◆ PROBLEM: Copy every line of the entries that has the string "their" in it.

◆ RECORDS FOR THIS TASK:
-- ==== Sys2Proof/Machine/Trees.lean ====
section
/-! DEFINITION. Seams at work: slots and refills, staging and folding, windows, timeouts and late contributions, delivery and notices
(R53 to R65). An event's seam operand is the place of the router (2^16 added for a domain seam), and 2^17 times one more than the
receive slot for a flit that comes over a link; the place of no router, level 3, stands for the member here whose number is its unit, under another
device's seam. Events with no flit name their partition in `unit`. Seams of the device's own trees stand from TREE.MAKE on, seams of other devices'
trees from their first refill (log 34). -/

namespace Sys2Proof.Machine

/-! Where seams and windows are kept. -/

def seamKey (part : Nat) (h : W32) (place : Nat) : Nat := (part * 2 ^ 20 + hId h) * 2 ^ 17 + place % 2 ^ 17
def winKey (part : Nat) (h : W32) (key : Nat) : Nat := (part * 2 ^ 20 + hId h) * 2 ^ 13 + key % 2 ^ 13
def State.putSeam (s : State) (x : Seam) : State := { s with seams := s.seams.put (seamKey x.part x.handle x.place) x }
/-- The entry of a seam's tree: in this device's table, or as its owner answered it. -/
def State.seamEnt (s : State) (x : Seam) : BitVec 2048 := x.ent.getD (s.ttRow x.part (hIdx x.handle))
/-- The route of a tree. -/
def State.treeRoute (s : State) (e : BitVec 2048) : List Placed := s.getRoute e (teRoute e) (teNseam e)
def State.mine (s : State) (d : Nat) : Bool := d == s.dev.devid.toNat
/-- The entry that a handle names: of a tree that another device owns, what its owner answered, else free (log 34). -/
def State.entOf (s : State) (part : Nat) (h : W32) : BitVec 2048 :=
  if s.mine (hOwner h) then s.ttRow part (hIdx h)
  else ((s.seams.find? fun y => y.2.part == part && y.2.handle == h && y.2.ent.isSome).bind fun y => y.2.ent).getD (Config.farTree h.toNat part 0)
/-- A member's record; of a tree that another device owns it is free (log 34). -/
def State.recOfMember (s : State) (part : Nat) (h : W32) (e : BitVec 2048) (m : Nat) : Nat :=
  if s.mine (hOwner h) then s.memRec e m else Config.farMember h.toNat part m 0
/-- Whether a member belongs to a tree in a segment, as far as this device knows the edits. -/
def State.inTree (s : State) (h : W32) (e : BitVec 2048) (m seg : Nat) : Bool :=
  if s.mine (hOwner h) then s.isMember e m seg else decide (m < teNmemb e)
def State.givesIn (s : State) (part : Nat) (h : W32) (e : BitVec 2048) (m seg : Nat) : Bool :=
  s.inTree h e m seg && contributesBy e m (s.recOfMember part h e m)
def State.takesIn (s : State) (part : Nat) (h : W32) (e : BitVec 2048) (m seg : Nat) : Bool :=
  s.inTree h e m seg && receivesBy e m (s.recOfMember part h e m)
/-- The members below a port of a seam. -/
def Seam.sub (x : Seam) (p : Nat) : List Nat := x.subs.getD p []
/-- A child's window: segment and rows (R56). A member under another device's seam has that seam's first allowance from the start. -/
def State.win (s : State) (part : Nat) (h : W32) (key : Nat) : Nat × Nat :=
  s.treeWin.get (if s.mine (hOwner h) then (0, 0) else (0, placeW (Config.farSeam h.toNat part key).1)) (winKey part h key)
def State.setWin (s : State) (part : Nat) (h : W32) (key seg rows : Nat) : State :=
  { s with treeWin := s.treeWin.put (winKey part h key) (seg, rows) }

◆ RESULT OF THE TASK:
device's seam. Events with no flit name their partition in `unit`. Seams of the device's own trees stand from TREE.MAKE on, seams of other devices'
trees from their first refill (log 34). -/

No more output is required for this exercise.